Work required |
Go through the data and count each line that has the string "execEnqueue". Give that count alone.

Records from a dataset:

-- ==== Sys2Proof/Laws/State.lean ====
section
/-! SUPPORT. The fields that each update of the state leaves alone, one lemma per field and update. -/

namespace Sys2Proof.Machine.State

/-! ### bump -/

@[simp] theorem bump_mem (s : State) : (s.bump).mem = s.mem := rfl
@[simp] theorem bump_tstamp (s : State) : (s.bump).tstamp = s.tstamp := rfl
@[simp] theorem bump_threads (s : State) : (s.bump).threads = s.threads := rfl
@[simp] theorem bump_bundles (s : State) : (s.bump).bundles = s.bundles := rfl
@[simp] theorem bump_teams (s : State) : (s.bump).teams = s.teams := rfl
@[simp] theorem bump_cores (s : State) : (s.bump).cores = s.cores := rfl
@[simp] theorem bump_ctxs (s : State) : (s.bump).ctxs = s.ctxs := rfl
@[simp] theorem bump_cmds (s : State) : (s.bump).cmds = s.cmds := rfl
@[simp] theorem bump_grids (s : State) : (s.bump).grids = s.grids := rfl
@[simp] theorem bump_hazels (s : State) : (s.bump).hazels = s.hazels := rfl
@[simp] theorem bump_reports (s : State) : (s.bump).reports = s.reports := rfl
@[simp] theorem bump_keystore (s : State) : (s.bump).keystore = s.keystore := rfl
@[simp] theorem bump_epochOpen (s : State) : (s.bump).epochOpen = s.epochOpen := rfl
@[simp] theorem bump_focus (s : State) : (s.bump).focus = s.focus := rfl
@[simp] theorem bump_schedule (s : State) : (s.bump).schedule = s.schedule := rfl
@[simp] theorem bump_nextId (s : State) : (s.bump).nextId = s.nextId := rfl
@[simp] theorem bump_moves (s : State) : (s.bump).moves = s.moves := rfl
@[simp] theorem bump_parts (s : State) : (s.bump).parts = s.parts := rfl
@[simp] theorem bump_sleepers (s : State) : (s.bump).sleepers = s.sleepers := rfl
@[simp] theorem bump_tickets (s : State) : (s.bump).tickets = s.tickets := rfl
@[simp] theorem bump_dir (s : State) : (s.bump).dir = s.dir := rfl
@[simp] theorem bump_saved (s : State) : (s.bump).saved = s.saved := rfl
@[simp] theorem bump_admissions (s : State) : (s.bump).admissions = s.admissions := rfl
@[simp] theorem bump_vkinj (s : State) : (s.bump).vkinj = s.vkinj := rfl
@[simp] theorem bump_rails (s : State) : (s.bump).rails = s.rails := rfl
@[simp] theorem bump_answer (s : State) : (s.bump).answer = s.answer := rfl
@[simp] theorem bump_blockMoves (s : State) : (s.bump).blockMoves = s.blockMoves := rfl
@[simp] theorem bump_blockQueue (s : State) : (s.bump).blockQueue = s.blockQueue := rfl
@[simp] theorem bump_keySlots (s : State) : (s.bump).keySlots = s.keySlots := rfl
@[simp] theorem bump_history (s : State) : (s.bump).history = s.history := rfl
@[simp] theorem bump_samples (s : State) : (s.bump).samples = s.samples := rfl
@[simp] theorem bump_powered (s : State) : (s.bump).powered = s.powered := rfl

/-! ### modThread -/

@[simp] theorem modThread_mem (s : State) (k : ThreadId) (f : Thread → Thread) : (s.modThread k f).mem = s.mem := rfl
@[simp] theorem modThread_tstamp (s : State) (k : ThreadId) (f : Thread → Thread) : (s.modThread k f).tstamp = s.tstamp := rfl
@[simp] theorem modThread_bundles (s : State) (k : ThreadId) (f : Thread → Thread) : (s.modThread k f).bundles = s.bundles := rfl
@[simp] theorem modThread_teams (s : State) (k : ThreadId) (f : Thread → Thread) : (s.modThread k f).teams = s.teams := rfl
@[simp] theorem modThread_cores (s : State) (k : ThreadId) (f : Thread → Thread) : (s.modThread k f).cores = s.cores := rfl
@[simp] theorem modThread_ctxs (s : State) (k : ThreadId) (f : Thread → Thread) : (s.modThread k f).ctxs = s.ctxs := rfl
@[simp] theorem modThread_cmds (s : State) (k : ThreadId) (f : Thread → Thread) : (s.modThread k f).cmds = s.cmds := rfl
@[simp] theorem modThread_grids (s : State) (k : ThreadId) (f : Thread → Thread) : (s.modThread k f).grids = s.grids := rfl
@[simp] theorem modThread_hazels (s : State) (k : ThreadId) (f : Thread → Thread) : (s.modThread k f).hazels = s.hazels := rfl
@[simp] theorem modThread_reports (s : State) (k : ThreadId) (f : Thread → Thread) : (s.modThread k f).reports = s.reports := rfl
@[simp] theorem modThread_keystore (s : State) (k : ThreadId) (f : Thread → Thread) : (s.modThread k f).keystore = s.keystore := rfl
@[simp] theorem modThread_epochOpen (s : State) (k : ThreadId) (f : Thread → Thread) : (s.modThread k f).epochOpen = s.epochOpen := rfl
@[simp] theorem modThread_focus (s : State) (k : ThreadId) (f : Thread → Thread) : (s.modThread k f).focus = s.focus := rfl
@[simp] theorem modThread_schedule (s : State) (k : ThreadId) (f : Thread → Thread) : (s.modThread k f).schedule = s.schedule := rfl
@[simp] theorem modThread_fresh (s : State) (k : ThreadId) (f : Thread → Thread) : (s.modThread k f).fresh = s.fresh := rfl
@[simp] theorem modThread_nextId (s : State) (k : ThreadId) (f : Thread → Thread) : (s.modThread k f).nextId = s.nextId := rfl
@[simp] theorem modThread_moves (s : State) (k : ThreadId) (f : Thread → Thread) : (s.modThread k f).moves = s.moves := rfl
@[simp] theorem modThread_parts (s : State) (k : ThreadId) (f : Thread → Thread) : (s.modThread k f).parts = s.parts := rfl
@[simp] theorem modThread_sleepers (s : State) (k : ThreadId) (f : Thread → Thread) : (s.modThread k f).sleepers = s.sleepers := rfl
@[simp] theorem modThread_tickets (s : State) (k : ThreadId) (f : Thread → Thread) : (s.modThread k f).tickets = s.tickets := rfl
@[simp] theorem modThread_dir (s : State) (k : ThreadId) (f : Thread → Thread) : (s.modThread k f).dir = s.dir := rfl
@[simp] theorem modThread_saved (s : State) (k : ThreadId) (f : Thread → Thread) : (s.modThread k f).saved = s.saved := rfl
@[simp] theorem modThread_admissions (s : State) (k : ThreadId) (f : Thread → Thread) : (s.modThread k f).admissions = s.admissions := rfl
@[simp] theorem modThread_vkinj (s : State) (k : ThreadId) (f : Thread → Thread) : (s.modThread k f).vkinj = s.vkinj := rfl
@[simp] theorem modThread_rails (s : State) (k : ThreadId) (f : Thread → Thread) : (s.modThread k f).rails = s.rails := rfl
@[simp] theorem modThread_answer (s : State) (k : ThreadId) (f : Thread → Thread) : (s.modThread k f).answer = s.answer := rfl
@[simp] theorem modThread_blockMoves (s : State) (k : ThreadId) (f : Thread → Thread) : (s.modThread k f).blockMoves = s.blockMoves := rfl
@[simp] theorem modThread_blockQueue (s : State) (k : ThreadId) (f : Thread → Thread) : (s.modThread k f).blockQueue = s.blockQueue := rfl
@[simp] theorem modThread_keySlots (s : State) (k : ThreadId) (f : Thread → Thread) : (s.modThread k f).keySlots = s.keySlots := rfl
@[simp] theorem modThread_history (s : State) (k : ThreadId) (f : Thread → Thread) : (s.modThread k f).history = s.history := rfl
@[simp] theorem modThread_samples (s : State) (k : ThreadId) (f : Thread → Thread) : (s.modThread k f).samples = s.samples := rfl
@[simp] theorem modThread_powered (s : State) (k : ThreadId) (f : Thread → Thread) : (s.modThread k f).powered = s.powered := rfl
* * *
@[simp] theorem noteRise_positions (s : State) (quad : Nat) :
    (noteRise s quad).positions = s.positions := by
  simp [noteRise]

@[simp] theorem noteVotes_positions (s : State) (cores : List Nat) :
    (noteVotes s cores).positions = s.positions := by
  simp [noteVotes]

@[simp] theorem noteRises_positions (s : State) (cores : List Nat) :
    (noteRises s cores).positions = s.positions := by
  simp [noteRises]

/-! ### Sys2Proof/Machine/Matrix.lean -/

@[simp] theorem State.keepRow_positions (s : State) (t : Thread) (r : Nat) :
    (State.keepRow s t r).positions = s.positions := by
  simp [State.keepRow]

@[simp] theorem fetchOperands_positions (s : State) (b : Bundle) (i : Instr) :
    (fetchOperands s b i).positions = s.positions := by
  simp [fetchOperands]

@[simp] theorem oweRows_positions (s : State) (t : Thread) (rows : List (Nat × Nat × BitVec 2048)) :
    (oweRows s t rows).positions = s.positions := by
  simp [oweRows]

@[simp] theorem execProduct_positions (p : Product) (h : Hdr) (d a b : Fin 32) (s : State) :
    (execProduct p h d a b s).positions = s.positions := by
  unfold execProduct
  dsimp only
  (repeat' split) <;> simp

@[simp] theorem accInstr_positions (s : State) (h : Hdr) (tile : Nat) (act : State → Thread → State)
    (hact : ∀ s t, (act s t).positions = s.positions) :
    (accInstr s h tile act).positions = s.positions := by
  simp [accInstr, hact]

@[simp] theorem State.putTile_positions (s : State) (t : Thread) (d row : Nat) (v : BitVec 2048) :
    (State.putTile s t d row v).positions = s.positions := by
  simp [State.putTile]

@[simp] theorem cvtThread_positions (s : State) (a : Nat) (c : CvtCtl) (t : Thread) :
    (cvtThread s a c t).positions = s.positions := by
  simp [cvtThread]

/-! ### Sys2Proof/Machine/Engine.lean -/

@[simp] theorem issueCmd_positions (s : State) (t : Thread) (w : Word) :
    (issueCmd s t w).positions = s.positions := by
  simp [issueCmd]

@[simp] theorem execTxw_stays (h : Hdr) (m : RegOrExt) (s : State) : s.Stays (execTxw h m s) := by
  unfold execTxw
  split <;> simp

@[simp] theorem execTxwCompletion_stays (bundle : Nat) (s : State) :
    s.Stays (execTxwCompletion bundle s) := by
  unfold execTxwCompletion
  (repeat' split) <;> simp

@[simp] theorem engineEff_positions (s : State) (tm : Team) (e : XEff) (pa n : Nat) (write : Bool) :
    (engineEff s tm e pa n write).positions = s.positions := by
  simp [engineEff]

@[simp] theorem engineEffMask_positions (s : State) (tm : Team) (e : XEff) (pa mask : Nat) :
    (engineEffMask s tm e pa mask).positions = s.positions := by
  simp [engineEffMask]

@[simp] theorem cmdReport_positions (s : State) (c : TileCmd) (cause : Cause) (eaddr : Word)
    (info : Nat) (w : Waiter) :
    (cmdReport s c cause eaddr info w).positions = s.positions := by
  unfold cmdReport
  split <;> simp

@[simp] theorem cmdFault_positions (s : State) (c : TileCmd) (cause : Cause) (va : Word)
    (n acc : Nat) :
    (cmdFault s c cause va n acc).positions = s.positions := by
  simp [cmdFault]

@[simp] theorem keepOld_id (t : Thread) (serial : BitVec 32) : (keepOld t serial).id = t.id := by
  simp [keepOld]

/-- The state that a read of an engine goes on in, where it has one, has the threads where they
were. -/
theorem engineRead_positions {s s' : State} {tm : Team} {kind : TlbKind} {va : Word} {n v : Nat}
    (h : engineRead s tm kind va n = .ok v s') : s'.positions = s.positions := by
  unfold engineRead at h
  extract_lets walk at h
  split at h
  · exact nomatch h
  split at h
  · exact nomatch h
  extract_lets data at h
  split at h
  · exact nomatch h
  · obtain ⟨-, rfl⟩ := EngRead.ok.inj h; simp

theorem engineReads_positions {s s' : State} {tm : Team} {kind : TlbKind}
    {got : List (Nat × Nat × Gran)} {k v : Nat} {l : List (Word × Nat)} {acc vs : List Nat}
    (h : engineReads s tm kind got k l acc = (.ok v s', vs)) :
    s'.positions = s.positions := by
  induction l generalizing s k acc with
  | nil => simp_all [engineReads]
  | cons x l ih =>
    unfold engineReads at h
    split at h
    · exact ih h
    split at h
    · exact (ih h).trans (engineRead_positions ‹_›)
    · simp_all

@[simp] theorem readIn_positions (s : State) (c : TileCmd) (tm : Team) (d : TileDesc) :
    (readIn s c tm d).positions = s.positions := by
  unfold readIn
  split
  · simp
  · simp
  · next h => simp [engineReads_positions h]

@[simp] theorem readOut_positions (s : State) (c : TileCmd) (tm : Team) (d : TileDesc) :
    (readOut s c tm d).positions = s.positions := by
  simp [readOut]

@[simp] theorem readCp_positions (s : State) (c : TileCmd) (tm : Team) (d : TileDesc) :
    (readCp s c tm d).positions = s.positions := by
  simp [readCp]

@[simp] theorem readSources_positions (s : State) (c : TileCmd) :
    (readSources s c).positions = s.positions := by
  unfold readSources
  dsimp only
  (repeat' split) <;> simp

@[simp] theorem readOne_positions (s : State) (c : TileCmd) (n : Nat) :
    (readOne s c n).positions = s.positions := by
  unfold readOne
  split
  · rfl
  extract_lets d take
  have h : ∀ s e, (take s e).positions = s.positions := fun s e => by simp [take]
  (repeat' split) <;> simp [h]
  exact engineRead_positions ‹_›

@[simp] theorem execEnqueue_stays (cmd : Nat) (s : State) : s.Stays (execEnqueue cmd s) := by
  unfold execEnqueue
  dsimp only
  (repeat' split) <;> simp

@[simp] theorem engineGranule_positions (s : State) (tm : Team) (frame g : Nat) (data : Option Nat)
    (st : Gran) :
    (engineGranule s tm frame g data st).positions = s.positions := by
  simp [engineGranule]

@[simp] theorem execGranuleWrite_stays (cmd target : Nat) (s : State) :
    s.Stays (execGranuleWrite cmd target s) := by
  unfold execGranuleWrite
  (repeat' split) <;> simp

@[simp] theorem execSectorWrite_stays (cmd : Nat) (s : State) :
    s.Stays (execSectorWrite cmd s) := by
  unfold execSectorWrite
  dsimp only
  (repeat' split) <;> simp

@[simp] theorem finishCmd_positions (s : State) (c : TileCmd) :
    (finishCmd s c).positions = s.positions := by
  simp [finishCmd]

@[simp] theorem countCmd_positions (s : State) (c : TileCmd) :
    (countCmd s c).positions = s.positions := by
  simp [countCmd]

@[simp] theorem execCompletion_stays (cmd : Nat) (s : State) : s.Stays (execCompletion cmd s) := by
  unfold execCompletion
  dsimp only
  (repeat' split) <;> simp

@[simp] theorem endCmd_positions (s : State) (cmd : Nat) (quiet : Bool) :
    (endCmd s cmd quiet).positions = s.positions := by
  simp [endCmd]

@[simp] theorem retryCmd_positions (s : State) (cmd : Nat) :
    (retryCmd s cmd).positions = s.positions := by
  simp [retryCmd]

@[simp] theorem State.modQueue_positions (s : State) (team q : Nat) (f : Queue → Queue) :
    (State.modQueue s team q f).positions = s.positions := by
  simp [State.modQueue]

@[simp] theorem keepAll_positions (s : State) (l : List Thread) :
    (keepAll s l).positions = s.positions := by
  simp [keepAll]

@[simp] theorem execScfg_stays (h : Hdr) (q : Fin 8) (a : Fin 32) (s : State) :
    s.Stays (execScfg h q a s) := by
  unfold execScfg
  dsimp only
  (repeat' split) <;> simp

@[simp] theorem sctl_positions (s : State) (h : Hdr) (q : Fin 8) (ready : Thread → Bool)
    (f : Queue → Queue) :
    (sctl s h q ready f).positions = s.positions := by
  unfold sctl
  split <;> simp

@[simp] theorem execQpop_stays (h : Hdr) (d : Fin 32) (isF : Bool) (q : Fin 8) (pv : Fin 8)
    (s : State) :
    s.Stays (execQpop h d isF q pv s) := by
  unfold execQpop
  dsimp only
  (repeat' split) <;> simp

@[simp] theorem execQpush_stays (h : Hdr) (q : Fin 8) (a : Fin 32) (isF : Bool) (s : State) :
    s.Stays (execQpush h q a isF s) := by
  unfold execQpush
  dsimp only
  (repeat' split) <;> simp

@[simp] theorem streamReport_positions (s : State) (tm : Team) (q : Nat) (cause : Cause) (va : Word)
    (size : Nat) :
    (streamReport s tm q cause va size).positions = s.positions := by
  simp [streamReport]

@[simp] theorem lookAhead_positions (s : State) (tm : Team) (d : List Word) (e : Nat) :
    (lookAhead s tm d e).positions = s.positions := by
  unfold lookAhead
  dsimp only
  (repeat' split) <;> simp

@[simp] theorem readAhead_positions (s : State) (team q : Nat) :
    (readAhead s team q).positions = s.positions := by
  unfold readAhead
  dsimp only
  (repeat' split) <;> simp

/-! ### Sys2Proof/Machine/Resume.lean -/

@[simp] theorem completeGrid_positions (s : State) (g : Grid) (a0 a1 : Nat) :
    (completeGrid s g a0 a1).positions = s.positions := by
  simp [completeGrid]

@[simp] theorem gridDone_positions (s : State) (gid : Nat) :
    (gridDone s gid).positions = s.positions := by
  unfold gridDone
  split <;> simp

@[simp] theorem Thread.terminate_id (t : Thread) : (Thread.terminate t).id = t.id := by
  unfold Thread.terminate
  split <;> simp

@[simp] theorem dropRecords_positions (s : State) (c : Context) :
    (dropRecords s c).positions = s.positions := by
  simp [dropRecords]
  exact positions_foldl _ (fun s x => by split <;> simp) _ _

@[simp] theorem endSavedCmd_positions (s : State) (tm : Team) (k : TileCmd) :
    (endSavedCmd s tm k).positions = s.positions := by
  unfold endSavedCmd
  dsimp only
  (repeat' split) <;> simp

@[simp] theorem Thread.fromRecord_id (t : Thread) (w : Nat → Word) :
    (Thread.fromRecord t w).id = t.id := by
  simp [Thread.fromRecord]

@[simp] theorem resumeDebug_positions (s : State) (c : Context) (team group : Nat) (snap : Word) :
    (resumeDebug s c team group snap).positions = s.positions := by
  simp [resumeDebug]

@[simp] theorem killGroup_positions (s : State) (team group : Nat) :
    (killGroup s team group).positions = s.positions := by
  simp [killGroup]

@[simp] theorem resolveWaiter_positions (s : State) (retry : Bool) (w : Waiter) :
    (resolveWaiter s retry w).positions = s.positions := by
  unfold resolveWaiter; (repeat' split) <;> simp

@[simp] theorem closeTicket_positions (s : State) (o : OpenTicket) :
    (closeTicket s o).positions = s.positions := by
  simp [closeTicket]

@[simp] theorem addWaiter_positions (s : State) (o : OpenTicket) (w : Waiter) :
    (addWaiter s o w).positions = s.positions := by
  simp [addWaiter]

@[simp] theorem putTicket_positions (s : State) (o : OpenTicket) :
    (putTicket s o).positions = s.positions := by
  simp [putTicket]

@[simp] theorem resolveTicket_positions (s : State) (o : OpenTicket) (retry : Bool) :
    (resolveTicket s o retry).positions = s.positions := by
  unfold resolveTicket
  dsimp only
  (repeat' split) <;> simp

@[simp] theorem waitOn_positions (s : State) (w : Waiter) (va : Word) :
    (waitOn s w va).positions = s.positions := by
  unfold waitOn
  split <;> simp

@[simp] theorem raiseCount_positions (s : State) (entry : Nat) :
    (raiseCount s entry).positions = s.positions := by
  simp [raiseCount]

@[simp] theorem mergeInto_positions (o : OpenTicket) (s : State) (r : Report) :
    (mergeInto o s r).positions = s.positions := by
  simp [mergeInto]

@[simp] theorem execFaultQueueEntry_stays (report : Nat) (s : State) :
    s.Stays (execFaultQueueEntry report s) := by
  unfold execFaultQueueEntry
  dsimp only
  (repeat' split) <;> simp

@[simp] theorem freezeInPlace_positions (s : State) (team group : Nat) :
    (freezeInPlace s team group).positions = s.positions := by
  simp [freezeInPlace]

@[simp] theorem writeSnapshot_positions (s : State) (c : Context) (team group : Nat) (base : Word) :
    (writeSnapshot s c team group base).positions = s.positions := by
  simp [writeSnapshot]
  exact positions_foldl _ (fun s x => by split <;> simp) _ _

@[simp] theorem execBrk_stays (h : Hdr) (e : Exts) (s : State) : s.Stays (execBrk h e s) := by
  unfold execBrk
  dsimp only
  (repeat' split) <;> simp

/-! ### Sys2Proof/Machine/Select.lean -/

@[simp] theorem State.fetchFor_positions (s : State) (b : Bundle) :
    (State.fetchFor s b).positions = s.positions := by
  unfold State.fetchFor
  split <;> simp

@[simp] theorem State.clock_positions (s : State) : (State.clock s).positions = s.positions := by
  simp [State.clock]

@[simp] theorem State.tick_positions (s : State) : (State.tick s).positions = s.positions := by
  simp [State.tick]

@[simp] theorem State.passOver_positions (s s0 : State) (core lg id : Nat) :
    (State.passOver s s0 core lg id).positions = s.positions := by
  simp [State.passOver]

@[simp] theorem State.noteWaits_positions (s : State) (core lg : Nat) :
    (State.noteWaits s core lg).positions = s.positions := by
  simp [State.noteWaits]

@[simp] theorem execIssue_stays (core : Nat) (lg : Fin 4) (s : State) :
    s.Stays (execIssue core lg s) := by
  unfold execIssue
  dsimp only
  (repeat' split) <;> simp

Written answer |
2